The solution is not to abandon Terragrunt. The solution is to structure it carefully and manage it through a platform layer.
With env0, platform teams can keep the benefits of Terragrunt while adding the controls needed for enterprise infrastructure delivery.
Build Governed Terragrunt Workflows With env0
env0’s IaC Platform & Terraform Automation service helps teams manage Terragrunt workflows with templates, approvals, RBAC, drift detection, cost visibility, audit logs, and self-service automation.
Talk to env0 to identify Terragrunt anti-patterns and build safer workflows across teams, environments, and infrastructure layers.
FAQs
What is Terragrunt management?
Terragrunt management is the practice of organizing, running, and governing Terragrunt workflows across teams, environments, modules, dependencies, and production infrastructure.
What is the most common Terragrunt anti-pattern?
One common anti-pattern is copying environment folders instead of sharing configuration properly. This creates duplication, drift, and inconsistent behavior across dev, staging, and production.
Is Terragrunt a replacement for Terraform?

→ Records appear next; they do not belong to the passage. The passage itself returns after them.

/-- The packing P of a weight format (R135). -/
def packing (fw : Nat) (mx : Bool) : Nat :=
  if fw = 5 then 4 else if fw = 4 then 2 else if (fw = 2 ∨ fw = 3) ∧ mx then 2 else 1

/-- Width of the weight row word (R135). -/
def weightBits (fw : Nat) (mx : Bool) : Nat :=
  if fw = 15 then 32 else if fw = 7 ∨ fw = 5 ∨ ((fw = 2 ∨ fw = 3) ∧ mx) then 16 else 8

/-- Width of the activation row word (R135). -/
def actBits (fw : Nat) (mx : Bool) : Nat :=
  if fw = 15 then 32 else if fw = 7 then 16 else 8 * packing fw mx

/-- Lane `j` of a weight row word (R135). -/
def weightLane (fw j x : Nat) : Nat :=
  if fw = 15 then x else if fw = 7 then x % 2 ^ 16
  else if fw = 4 ∨ fw = 5 then x / 2 ^ (4 * j) % 16
  else if fw = 2 ∨ fw = 3 then x / 2 ^ (8 * j) % 64
  else x % 256

/-- Lane `j` of an activation row word: a byte, or the whole word of BF16 and BIN (R135). -/
def actLane (fw j x : Nat) : Nat := if fw = 15 then x else if fw = 7 then x % 2 ^ 16 else x / 2 ^ (8 * j) % 256

/-- A weight format that the truss accepts, with its MX condition (R124). -/
def weightOk (fw : Nat) (mx : Bool) : Bool :=
  (decide (fw ≤ 7) || fw == 15) && (fw != 5 || mx) && ((fw != 7 && fw != 15) || !mx)

/-- The format pair and mode that the truss accepts (R124). -/
def pairOk (w2 : W64) : Bool :=
  let a := wFmtA w2
  let w := wFmtW w2
  let m := wMode w2
  weightOk w (wMx w2) &&
    (if w ≤ 5 then decide (a ≤ 1) else a == w) &&
    ((m == 3) == (w == 15)) &&
    ((m != 1 && m != 2) || (decide (a ≤ 1) && decide (w ≤ 1)) || w == 6 || w == 7)

/-- COUNT is in its range (R123). -/
def countOk (w2 : W64) : Bool := decide (1 ≤ wCount w2) && decide (wCount w2 ≤ 65536)

/-- Bits [63:48] are zero (R123). -/
def trussReserved (w2 : W64) : Bool := w2f w2 48 16 == 0

/-- The shape set by the latest earlier TR.SHAPE of the bay (R156). -/
def Bay.issueShape (b : Bay) : Nat :=
  b.truss.queue.foldl (fun sh d => if d.op = 0x80 then wShape d.w2 else sh) b.truss.shape

/-- A half of an MX block: S16, MX = 1 and P = 1 (R155). -/
def halfTile (sh : Nat) (w2 : W64) : Bool := sh == 3 && wMx w2 && packing (wFmtW w2) true == 1

/-- Issue a truss form (R119 to R121). -/
def State.issueTruss (s : State) (bay slot : Nat) (f : Short) (w2 : W64) (op : Nat) (k : OpForm) (uses : List Nat)
    (ok : Bay → Bool) : State :=
  s.issueLong bay slot f w2 op k uses (fun _ b => trussReserved w2 && ok b)
    (fun b => decide (8 ≤ b.truss.queue.length)) (engStrand bay) 2
    (fun b d => { b with truss := { b.truss with queue := b.truss.queue ++ [d] } })

/-- TR.SHAPE at issue (R125). -/
def execTrShape (bay slot : Nat) (f : Short) (w2 : W64) (s : State) : Host.Outcome State Fault Refusal :=
  if !s.fetches bay slot 0x80 f (some w2) then .next s else
  .next (s.issueTruss bay slot f w2 0x80 {} [] fun _ => true)

/-- TR.WLOAD at issue (R124, R125). -/
def execTrWload (bay slot : Nat) (f : Short) (w2 : W64) (s : State) : Host.Outcome State Fault Refusal :=
  if !s.fetches bay slot 0x81 f (some w2) then .next s else
  .next (s.issueTruss bay slot f w2 0x81 { a := .u, b := .u }
    ([f.srca.toNat] ++ if wMx w2 then [f.srcb.toNat] else []) fun _ => weightOk (wFmtW w2) (wMx w2))

/-- TR.SWAP at issue (R125). -/
def execTrSwap (bay slot : Nat) (f : Short) (w2 : W64) (s : State) : Host.Outcome State Fault Refusal :=
  if !s.fetches bay slot 0x82 f (some w2) then .next s else
  .next (s.issueTruss bay slot f w2 0x82 {} [] fun _ => true)
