/-- The neighbour list of a copy after the new node is linked (R213 step 3): the copy's bytes, or `none` where the
neighbour stays as it is. -/
def linkNode (x : Index) (b : List Byte) (node : Nat) (d : W32) : Option (List Byte) :=
  let ns := granuleNeighbours b
  let put (l : List (Nat × W32)) : List Byte :=
    let pad := List.replicate (48 - l.length) 0
    b.take 2 ++ leBytes 1 l.length ++ leBytes 1 0 ++ (b.drop 4).take 0x3C ++
      (l.map (·.1) ++ pad).flatMap (leBytes 4) ++ (l.map (fun e => e.2.toNat) ++ pad).flatMap (leBytes 4) ++ b.drop 0x1C0
  if ns.length < x.maxDegree then some (put (ns ++ [(node, d)]))
  else
    let far := (List.range ns.length).foldl (fun (m : Option Nat) i =>
      match m with
      | none => some i
      | some k => if scoreKey (ns.getD k (0, 0)).2 ≤ scoreKey (ns.getD i (0, 0)).2 then some i else some k) none
    match far with
    | none => none
    | some k => if scoreKey d < scoreKey (ns.getD k (0, 0)).2 then some (put (ns.set k (node, d))) else none

/-- The new node's granule (R213 step 4). -/
def newGranule (node : Nat) (ns : List (Nat × W32)) (vec : List Byte) : List Byte :=
  let pad := List.replicate (48 - ns.length) 0
  leBytes 2 1 ++ leBytes 1 ns.length ++ leBytes 1 0 ++ leBytes 4 node ++ List.replicate 0x38 0 ++
    (ns.map (·.1) ++ pad).flatMap (leBytes 4) ++ (ns.map (fun e => e.2.toNat) ++ pad).flatMap (leBytes 4) ++
    List.replicate 0x40 0 ++ vec ++ List.replicate (2048 - vec.length) 0 ++ List.replicate 1536 0

/-- The copies that link a node to its neighbours: node, address of the version copied, and bytes. -/
def linkCopies (x : Index) (j node : Nat) : List (Nat × W32) → EM (List (Nat × List Byte))
  | [] => return []
  | (n, d) :: ns => do
    let (_, at_) ← newest x j n
    let more ← linkCopies x j node ns
    match at_ with
    | none => return more
    | some a =>
      let g ← x.granule n a
      match linkNode x g node d with
      | none => return more
      | some b => return (n, b.take 0x18 ++ leBytes 8 a ++ b.drop 0x20) :: more

/-- Every node named finds a directory place within 64 probes (R217). -/
def placesFor (x : Index) (j : Nat) : List Nat → List Nat → EM (Option (List (Nat × Nat)))
  | [], _ => return some []
  | n :: ns, taken => do
    match ← x.probe j n taken 64 0 with
    | none => return none
    | some e =>
      match ← placesFor x j ns (e.place :: taken) with
      | none => return none
      | some l => return some ((n, e.place) :: l)

/-- The search of an INSERT (R213 steps 1 and 2): the new node's neighbours, in ascending distance. -/
def insertNeighbours (x : Index) (j snap : Nat) (vec : List W32) : EM (List (Nat × W32)) := do
  let k := min x.maxDegree x.insertL
  let a : SearchArgs := { index := x, k := k, depth := k, snap := snap }
  let y ← startSub a x.insertL j vec
  let y ← y.1.reading.foldlM (fun z n => land a n z) y
  let y ← runSub a 2048 y
  let (ns, _) ← rescoreNodes a j (y.1.beam.take k) {}
  let y ← ns.foldlM (fun (z : Sub) n => land a n (z.issue n)) y
  let l := (y.1.list a false ns).entries.map fun e => (e.id - (x.shard j).idBase, e.score)
  return sortBy (fun (p q : Nat × W32) => decide (scoreKey p.2 < scoreKey q.2)) (l.take x.maxDegree)

/-- What an INSERT writes before its commit, or the version granules that it lacks (R213, R217). -/
def insertNode (r : Request) (x : Index) : EM (Option Mutation) := do
  let d := r.desc
  let j := mShard d
  let node := mNode d
  let (e, at_) ← newest x j node
  if (x.shards.length ≤ j ∨ (x.shard j).nodes ≤ node) ∨ e.isSome ∨ at_.isSome then EM.stop 0x31 0
  let raw ← EM.read r.tent (field (mBlock d) 0x10 8) (2 * x.dim)
  let vec := halves x.fmt raw 0 x.dim
  let ns ← insertNeighbours x j r.admitReq.key vec
  let copies ← linkCopies x j node ns
  match ← placesFor x j (node :: copies.map (·.1)) [] with
  | none => EM.stop 0x31 0
  | some _ =>
    let all := (node, newGranule node ns raw) :: copies
    let s ← get
    let free := s.freeVersions x j all.length
    if free.length < all.length then return none
    let put := all.zip free
    put.forM fun e => EM.write x.tent e.2 e.1.2
    let c0 ← x.side 0 vec
    EM.write x.tent ((x.shard j).nodeTable0 + 40 * node) (c0.encode s.free ++ leBytes 8 (field (mBlock d) 8 8))
    if x.codes = 2 then
      let c1 ← x.side 1 vec
      EM.write x.tent ((x.shard j).nodeTable1 + 32 * node) (c1.encode (s.free + 32))
    modify fun s => { s.setVersions x j (s.versions x j ++ put.map fun e => ⟨e.2, e.1.1, none⟩) with free := s.free + 64 }
    return some { seq := r.seq, index := x, shard := j, versions := put.map fun e => (e.1.1, e.2) }

/-- The mutation leg starts (R212): the request, its index and engine, or `none` where it has no turn. -/
def State.mutationReady (s : State) (n op : Nat) : Option (Request × Option Index) :=
  match s.req n with
  | none => none
  | some r =>
    if r.legs.head? ≠ some 9 ∨ r.ended.isSome ∨ r.ready ∨ mOp r.desc ≠ op ∨ (s.dev.lantern.mutations.any (·.seq == n)) = true then none
    else match r.index with
      | none => some (r, none)
      | some x => if s.mutationTurn r x then some (r, some x) else none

No, Terragrunt is not a replacement for Terraform. Terraform or OpenTofu provisions infrastructure, while Terragrunt helps organize configuration, dependencies, state patterns, and multi-environment workflows.
Why can Terragrunt dependencies become risky?
Terragrunt dependencies become risky when they create hidden chains across teams or environments. This makes plans harder to review and increases the chance that one change affects unrelated infrastructure.
When should teams use Terragrunt stacks?
Teams should use Terragrunt stacks when related units need to be grouped into a meaningful operational workflow, such as an application environment, account baseline, or shared services layer.
How does env0 help with Terragrunt anti-patterns?
env0 helps teams govern Terragrunt workflows with templates, approvals, RBAC, drift detection, cost visibility, audit logs, and self-service controls, reducing the risk of unmanaged workflows at scale.